• [Record extracts]

-- ==== Sys2Proof/Certificates/Slice0/Obligations.lean ====
section
/-! DEFINITION. The statements for the provers, family by family: encoding, step, reset, faults and refusals, bit
cursor, piece symbols, position, move, record, whole machine. Registers are named as in 10_state.md. -/

open Sys2Proof Sys2Proof.Machine

/-! ### Encoding -/

/-- Decoding the encoding of a well-formed instruction gives it back, every operand included, for every row of the
opcode table (30_encoding.md R60 to R71, 20_memory.md R48; the layout of a command's operands is log entry 8). -/
def Obligations.DecodeOfEncode : Prop :=
  ∀ i : Instr, i.wellFormed = true → decode (formatOf i) (encode i) = .ok (i, [])

/-- Every encoding but `REC.OPEN`'s tells its own length: whatever bits follow, they are left over. `REC.OPEN`'s
operand has no width (00_scope.md R5), and zeros after it change nothing (log entry 8). -/
def Obligations.EncodingEndsItself : Prop :=
  (∀ (i : Instr) (tail : List Bool), i.wellFormed = true → (∀ soff, i ≠ .recOpen soff) →
    decode (formatOf i) (encode i ++ tail) = .ok (i, tail)) ∧
  ∀ soff k : Nat, decode .command (encode (.recOpen soff) ++ List.replicate k false) = .ok (.recOpen soff, [])

/-- Words of the spec, bit by bit in stream order: every operation code 0x0 to 0xF (30_encoding.md R60, R73) with
operands of its widths, whose layout after the code is log entry 8; the symbols of R65, an unassigned code (R66), the
move word 0x7C38 of 43_move.md R130, the little-endian ply 01 00 (R69). -/
def Obligations.SpecWordsDecode : Prop :=
  decode .command [false, false, false, false] = .ok (.errClr, []) ∧
  decode .command
    [true, false, false, false, true, false, false, false, false, false,
      true, false, false, false, false, false, false, true] = .ok (.curAttach 1 [0x81], []) ∧
  decode .command [false, true, false, false] = .ok (.curRdbit, []) ∧
  decode .command [true, true, false, false, false, true, true, false, false] = .ok (.curRdbits 6, []) ∧
  decode .command [false, false, true, false] = .ok (.pieceDec, []) ∧
  decode .command
    [true, false, true, false, true, false, false, false, false, false,
      true, false, false, false, false, false, false, true] = .ok (.posDec 1 [0x81], []) ∧
  decode .command
    [false, true, true, false,
      false, false, false, true, true, true, false, false, false, false, true, true, true, true, true, false] =
    .ok (.moveDec 0x7C38, []) ∧
  decode .command [true, true, true, false] = .ok (.reserved7, []) ∧
  decode .command [false, false, false, true, false, false, false, true, false, true] = .ok (.recOpen 40, []) ∧
  decode .command [true, false, false, true] = .ok (.recRead, []) ∧
  decode .command [false, true, false, true] = .ok (.recRaw, []) ∧
  decode .command [true, true, false, true] = .ok (.recCount, []) ∧
  decode .command [false, false, true, true] = .ok (.reservedC, []) ∧
  decode .command [true, false, true, true] = .ok (.reservedD, []) ∧
  decode .command [false, true, true, true] = .ok (.reservedE, []) ∧
  decode .command [true, true, true, true] = .ok (.reservedF, []) ∧
  decode .pieceSymbol [false] = .ok (.empty, []) ∧
  decode .pieceSymbol [true, true, true, false, true] = .ok (.rook 1, []) ∧
  decode .pieceSymbol [true, false, false, true, false] = .ok (.queen 0, []) ∧
  decode .pieceSymbol [true, true, false, true, false] = .ok (.illegalB, [false]) ∧
  decode .moveWord
    [false, false, false, true, true, true, false, false, false, false, true, true, true, true, true, false] =
    .ok (.movePromo 3 48 56, []) ∧
  decode (.recField .ply)
    [true, false, false, false, false, false, false, false, false, false, false, false, false, false, false, false] =
    .ok (.recfPly 1, [])

/-- No piece symbol and no unassigned code is the beginning of another one (30_encoding.md R64, 41_piececode.md
R100). -/
def Obligations.PieceCodesPrefixFree : Prop :=
  ∀ (a b : Instr) (r : List Bool), formatOf a = .pieceSymbol → formatOf b = .pieceSymbol →
    encode a ++ r = encode b → a = b
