/-! ### setMove -/

@[simp] theorem setMove_buf (m : Move) : (setMove m s).buf = s.buf := rfl
@[simp] theorem setMove_len (m : Move) : (setMove m s).len = s.len := rfl
@[simp] theorem setMove_pos (m : Move) : (setMove m s).pos = s.pos := rfl
@[simp] theorem setMove_val (m : Move) : (setMove m s).val = s.val := rfl
@[simp] theorem setMove_pk (m : Move) : (setMove m s).pk = s.pk := rfl
@[simp] theorem setMove_pcol (m : Move) : (setMove m s).pcol = s.pcol := rfl
@[simp] theorem setMove_board (m : Move) : (setMove m s).board = s.board := rfl
@[simp] theorem setMove_turn (m : Move) : (setMove m s).turn = s.turn := rfl
@[simp] theorem setMove_castle (m : Move) : (setMove m s).castle = s.castle := rfl
@[simp] theorem setMove_epv (m : Move) : (setMove m s).epv = s.epv := rfl
@[simp] theorem setMove_epsq (m : Move) : (setMove m s).epsq = s.epsq := rfl
@[simp] theorem setMove_hmc (m : Move) : (setMove m s).hmc = s.hmc := rfl
@[simp] theorem setMove_fmn (m : Move) : (setMove m s).fmn = s.fmn := rfl
@[simp] theorem setMove_mto (m : Move) : (setMove m s).mto = m.dest := rfl
@[simp] theorem setMove_mfrom (m : Move) : (setMove m s).mfrom = m.orig := rfl
@[simp] theorem setMove_mpromo (m : Move) : (setMove m s).mpromo = m.promo := rfl
@[simp] theorem setMove_mspecial (m : Move) : (setMove m s).mspecial = m.special := rfl
@[simp] theorem setMove_score (m : Move) : (setMove m s).score = s.score := rfl
@[simp] theorem setMove_movew (m : Move) : (setMove m s).movew = s.movew := rfl
@[simp] theorem setMove_ply (m : Move) : (setMove m s).ply = s.ply := rfl
@[simp] theorem setMove_result (m : Move) : (setMove m s).result = s.result := rfl
@[simp] theorem setMove_raw (m : Move) : (setMove m s).raw = s.raw := rfl
@[simp] theorem setMove_fsize (m : Move) : (setMove m s).fsize = s.fsize := rfl
@[simp] theorem setMove_soff (m : Move) : (setMove m s).soff = s.soff := rfl
@[simp] theorem setMove_count (m : Move) : (setMove m s).count = s.count := rfl
@[simp] theorem setMove_rp (m : Move) : (setMove m s).rp = s.rp := rfl
@[simp] theorem setMove_opn (m : Move) : (setMove m s).opn = s.opn := rfl
@[simp] theorem setMove_err (m : Move) : (setMove m s).err = s.err := rfl
@[simp] theorem setMove_work (m : Move) : (setMove m s).work = s.work := rfl
@[simp] theorem setMove_stream (m : Move) : (setMove m s).stream = s.stream := rfl
@[simp] theorem setMove_inbox (m : Move) : (setMove m s).inbox = s.inbox := rfl
@[simp] theorem setMove_resp (m : Move) : (setMove m s).resp = s.resp := rfl
@[simp] theorem setMove_refusedSeen (m : Move) : (setMove m s).refusedSeen = s.refusedSeen := rfl
@[simp] theorem setMove_written (m : Move) : (setMove m s).written = { s.written with move := true } := rfl

/-! ### setScore -/

@[simp] theorem setScore_buf (v : Half) : (setScore v s).buf = s.buf := rfl
@[simp] theorem setScore_len (v : Half) : (setScore v s).len = s.len := rfl
@[simp] theorem setScore_pos (v : Half) : (setScore v s).pos = s.pos := rfl
@[simp] theorem setScore_val (v : Half) : (setScore v s).val = s.val := rfl
@[simp] theorem setScore_pk (v : Half) : (setScore v s).pk = s.pk := rfl
@[simp] theorem setScore_pcol (v : Half) : (setScore v s).pcol = s.pcol := rfl
@[simp] theorem setScore_board (v : Half) : (setScore v s).board = s.board := rfl
@[simp] theorem setScore_turn (v : Half) : (setScore v s).turn = s.turn := rfl
@[simp] theorem setScore_castle (v : Half) : (setScore v s).castle = s.castle := rfl
@[simp] theorem setScore_epv (v : Half) : (setScore v s).epv = s.epv := rfl
@[simp] theorem setScore_epsq (v : Half) : (setScore v s).epsq = s.epsq := rfl
@[simp] theorem setScore_hmc (v : Half) : (setScore v s).hmc = s.hmc := rfl
@[simp] theorem setScore_fmn (v : Half) : (setScore v s).fmn = s.fmn := rfl
@[simp] theorem setScore_mto (v : Half) : (setScore v s).mto = s.mto := rfl
@[simp] theorem setScore_mfrom (v : Half) : (setScore v s).mfrom = s.mfrom := rfl
@[simp] theorem setScore_mpromo (v : Half) : (setScore v s).mpromo = s.mpromo := rfl
@[simp] theorem setScore_mspecial (v : Half) : (setScore v s).mspecial = s.mspecial := rfl
@[simp] theorem setScore_score (v : Half) : (setScore v s).score = v := rfl
@[simp] theorem setScore_movew (v : Half) : (setScore v s).movew = s.movew := rfl
@[simp] theorem setScore_ply (v : Half) : (setScore v s).ply = s.ply := rfl
@[simp] theorem setScore_result (v : Half) : (setScore v s).result = s.result := rfl
@[simp] theorem setScore_raw (v : Half) : (setScore v s).raw = s.raw := rfl
@[simp] theorem setScore_fsize (v : Half) : (setScore v s).fsize = s.fsize := rfl
@[simp] theorem setScore_soff (v : Half) : (setScore v s).soff = s.soff := rfl
@[simp] theorem setScore_count (v : Half) : (setScore v s).count = s.count := rfl
@[simp] theorem setScore_rp (v : Half) : (setScore v s).rp = s.rp := rfl
@[simp] theorem setScore_opn (v : Half) : (setScore v s).opn = s.opn := rfl
@[simp] theorem setScore_err (v : Half) : (setScore v s).err = s.err := rfl
@[simp] theorem setScore_work (v : Half) : (setScore v s).work = s.work := rfl
@[simp] theorem setScore_stream (v : Half) : (setScore v s).stream = s.stream := rfl
@[simp] theorem setScore_inbox (v : Half) : (setScore v s).inbox = s.inbox := rfl
@[simp] theorem setScore_resp (v : Half) : (setScore v s).resp = s.resp := rfl
@[simp] theorem setScore_refusedSeen (v : Half) : (setScore v s).refusedSeen = s.refusedSeen := rfl
@[simp] theorem setScore_written (v : Half) : (setScore v s).written = { s.written with score := true } := rfl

• [Work request] Repeat exactly the lines that run from the opening of the listing through the line holding "decode (formatOf i) (encode i ++". Leave out everything else.

• [Written answer]
-- ==== Sys2Proof/Certificates/Slice0/Obligations.lean ====
section
/-! DEFINITION. The statements for the provers, family by family: encoding, step, reset, faults and refusals, bit
cursor, piece symbols, position, move, record, whole machine. Registers are named as in 10_state.md. -/

open Sys2Proof Sys2Proof.Machine

/-! ### Encoding -/

/-- Decoding the encoding of a well-formed instruction gives it back, every operand included, for every row of the
opcode table (30_encoding.md R60 to R71, 20_memory.md R48; the layout of a command's operands is log entry 8). -/
def Obligations.DecodeOfEncode : Prop :=
  ∀ i : Instr, i.wellFormed = true → decode (formatOf i) (encode i) = .ok (i, [])

/-- Every encoding but `REC.OPEN`'s tells its own length: whatever bits follow, they are left over. `REC.OPEN`'s
operand has no width (00_scope.md R5), and zeros after it change nothing (log entry 8). -/
def Obligations.EncodingEndsItself : Prop :=
  (∀ (i : Instr) (tail : List Bool), i.wellFormed = true → (∀ soff, i ≠ .recOpen soff) →
    decode (formatOf i) (encode i ++ tail) = .ok (i, tail)) ∧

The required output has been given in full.